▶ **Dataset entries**
────

/-! ### `writeAddressLatch` -/

@[simp] theorem writeAddressLatch_a (s : State) (b : Byte) : (s.writeAddressLatch b).a = s.a := by
  unfold writeAddressLatch; split <;> rfl
@[simp] theorem writeAddressLatch_x (s : State) (b : Byte) : (s.writeAddressLatch b).x = s.x := by
  unfold writeAddressLatch; split <;> rfl
@[simp] theorem writeAddressLatch_y (s : State) (b : Byte) : (s.writeAddressLatch b).y = s.y := by
  unfold writeAddressLatch; split <;> rfl
@[simp] theorem writeAddressLatch_p (s : State) (b : Byte) : (s.writeAddressLatch b).p = s.p := by
  unfold writeAddressLatch; split <;> rfl
@[simp] theorem writeAddressLatch_sp (s : State) (b : Byte) : (s.writeAddressLatch b).sp = s.sp := by
  unfold writeAddressLatch; split <;> rfl
@[simp] theorem writeAddressLatch_pc (s : State) (b : Byte) : (s.writeAddressLatch b).pc = s.pc := by
  unfold writeAddressLatch; split <;> rfl
@[simp] theorem writeAddressLatch_runState (s : State) (b : Byte) : (s.writeAddressLatch b).runState = s.runState := by
  unfold writeAddressLatch; split <;> rfl
@[simp] theorem writeAddressLatch_ram (s : State) (b : Byte) : (s.writeAddressLatch b).ram = s.ram := by
  unfold writeAddressLatch; split <;> rfl
@[simp] theorem writeAddressLatch_ppuReg (s : State) (b : Byte) : (s.writeAddressLatch b).ppuReg = s.ppuReg := by
  unfold writeAddressLatch; split <;> rfl
@[simp] theorem writeAddressLatch_rom (s : State) (b : Byte) : (s.writeAddressLatch b).rom = s.rom := by
  unfold writeAddressLatch; split <;> rfl
@[simp] theorem writeAddressLatch_ctrl (s : State) (b : Byte) : (s.writeAddressLatch b).ctrl = s.ctrl := by
  unfold writeAddressLatch; split <;> rfl
@[simp] theorem writeAddressLatch_latchExpectHi (s : State) (b : Byte) :
    (s.writeAddressLatch b).latchExpectHi = !s.latchExpectHi := rfl

/-! ### `incrementLatch` -/

@[simp] theorem incrementLatch_a (s : State) (step : Byte) : (s.incrementLatch step).a = s.a := rfl
@[simp] theorem incrementLatch_x (s : State) (step : Byte) : (s.incrementLatch step).x = s.x := rfl
@[simp] theorem incrementLatch_y (s : State) (step : Byte) : (s.incrementLatch step).y = s.y := rfl
@[simp] theorem incrementLatch_p (s : State) (step : Byte) : (s.incrementLatch step).p = s.p := rfl
@[simp] theorem incrementLatch_sp (s : State) (step : Byte) : (s.incrementLatch step).sp = s.sp := rfl
@[simp] theorem incrementLatch_pc (s : State) (step : Byte) : (s.incrementLatch step).pc = s.pc := rfl
@[simp] theorem incrementLatch_runState (s : State) (step : Byte) : (s.incrementLatch step).runState = s.runState := rfl
@[simp] theorem incrementLatch_ram (s : State) (step : Byte) : (s.incrementLatch step).ram = s.ram := rfl
@[simp] theorem incrementLatch_ppuReg (s : State) (step : Byte) : (s.incrementLatch step).ppuReg = s.ppuReg := rfl
@[simp] theorem incrementLatch_rom (s : State) (step : Byte) : (s.incrementLatch step).rom = s.rom := rfl
@[simp] theorem incrementLatch_latchExpectHi (s : State) (step : Byte) : (s.incrementLatch step).latchExpectHi = s.latchExpectHi := rfl
@[simp] theorem incrementLatch_ctrl (s : State) (step : Byte) : (s.incrementLatch step).ctrl = s.ctrl := rfl

/-! ### `writeControl` -/

@[simp] theorem writeControl_a (s : State) (b : Byte) : (s.writeControl b).a = s.a := rfl
@[simp] theorem writeControl_x (s : State) (b : Byte) : (s.writeControl b).x = s.x := rfl
@[simp] theorem writeControl_y (s : State) (b : Byte) : (s.writeControl b).y = s.y := rfl
@[simp] theorem writeControl_p (s : State) (b : Byte) : (s.writeControl b).p = s.p := rfl
@[simp] theorem writeControl_sp (s : State) (b : Byte) : (s.writeControl b).sp = s.sp := rfl
@[simp] theorem writeControl_pc (s : State) (b : Byte) : (s.writeControl b).pc = s.pc := rfl
@[simp] theorem writeControl_runState (s : State) (b : Byte) : (s.writeControl b).runState = s.runState := rfl
@[simp] theorem writeControl_ram (s : State) (b : Byte) : (s.writeControl b).ram = s.ram := rfl
@[simp] theorem writeControl_ppuReg (s : State) (b : Byte) : (s.writeControl b).ppuReg = s.ppuReg := rfl
@[simp] theorem writeControl_rom (s : State) (b : Byte) : (s.writeControl b).rom = s.rom := rfl
@[simp] theorem writeControl_latchHi (s : State) (b : Byte) : (s.writeControl b).latchHi = s.latchHi := rfl
@[simp] theorem writeControl_latchLo (s : State) (b : Byte) : (s.writeControl b).latchLo = s.latchLo := rfl
@[simp] theorem writeControl_latchExpectHi (s : State) (b : Byte) : (s.writeControl b).latchExpectHi = s.latchExpectHi := rfl
@[simp] theorem writeControl_ctrl (s : State) (b : Byte) : (s.writeControl b).ctrl = b := by
  simp only [writeControl, Config.ctrlRecognizedMask]
  exact BitVec.and_allOnes

/-! ### `resetLatchToggle` -/

@[simp] theorem resetLatchToggle_a (s : State) : (s.resetLatchToggle).a = s.a := rfl
@[simp] theorem resetLatchToggle_x (s : State) : (s.resetLatchToggle).x = s.x := rfl
@[simp] theorem resetLatchToggle_y (s : State) : (s.resetLatchToggle).y = s.y := rfl
@[simp] theorem resetLatchToggle_p (s : State) : (s.resetLatchToggle).p = s.p := rfl
@[simp] theorem resetLatchToggle_sp (s : State) : (s.resetLatchToggle).sp = s.sp := rfl
@[simp] theorem resetLatchToggle_pc (s : State) : (s.resetLatchToggle).pc = s.pc := rfl
@[simp] theorem resetLatchToggle_runState (s : State) : (s.resetLatchToggle).runState = s.runState := rfl
@[simp] theorem resetLatchToggle_ram (s : State) : (s.resetLatchToggle).ram = s.ram := rfl
@[simp] theorem resetLatchToggle_ppuReg (s : State) : (s.resetLatchToggle).ppuReg = s.ppuReg := rfl
@[simp] theorem resetLatchToggle_rom (s : State) : (s.resetLatchToggle).rom = s.rom := rfl
@[simp] theorem resetLatchToggle_latchHi (s : State) : (s.resetLatchToggle).latchHi = s.latchHi := rfl
@[simp] theorem resetLatchToggle_latchLo (s : State) : (s.resetLatchToggle).latchLo = s.latchLo := rfl
@[simp] theorem resetLatchToggle_ctrl (s : State) : (s.resetLatchToggle).ctrl = s.ctrl := rfl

────

▶ **WORK INSTRUCTIONS**
Starting with the line with "(s.resetLatchToggle).sp = s.sp := rfl" above and going on through the line with "(s.resetLatchToggle).ram = s.ram := rfl", transcribe every line exactly, both ends included, and add nothing.

▶ **ANSWER TO THIS TASK**
@[simp] theorem resetLatchToggle_sp (s : State) : (s.resetLatchToggle).sp = s.sp := rfl
@[simp] theorem resetLatchToggle_pc (s : State) : (s.resetLatchToggle).pc = s.pc := rfl
@[simp] theorem resetLatchToggle_runState (s : State) : (s.resetLatchToggle).runState = s.runState := rfl
@[simp] theorem resetLatchToggle_ram (s : State) : (s.resetLatchToggle).ram = s.ram := rfl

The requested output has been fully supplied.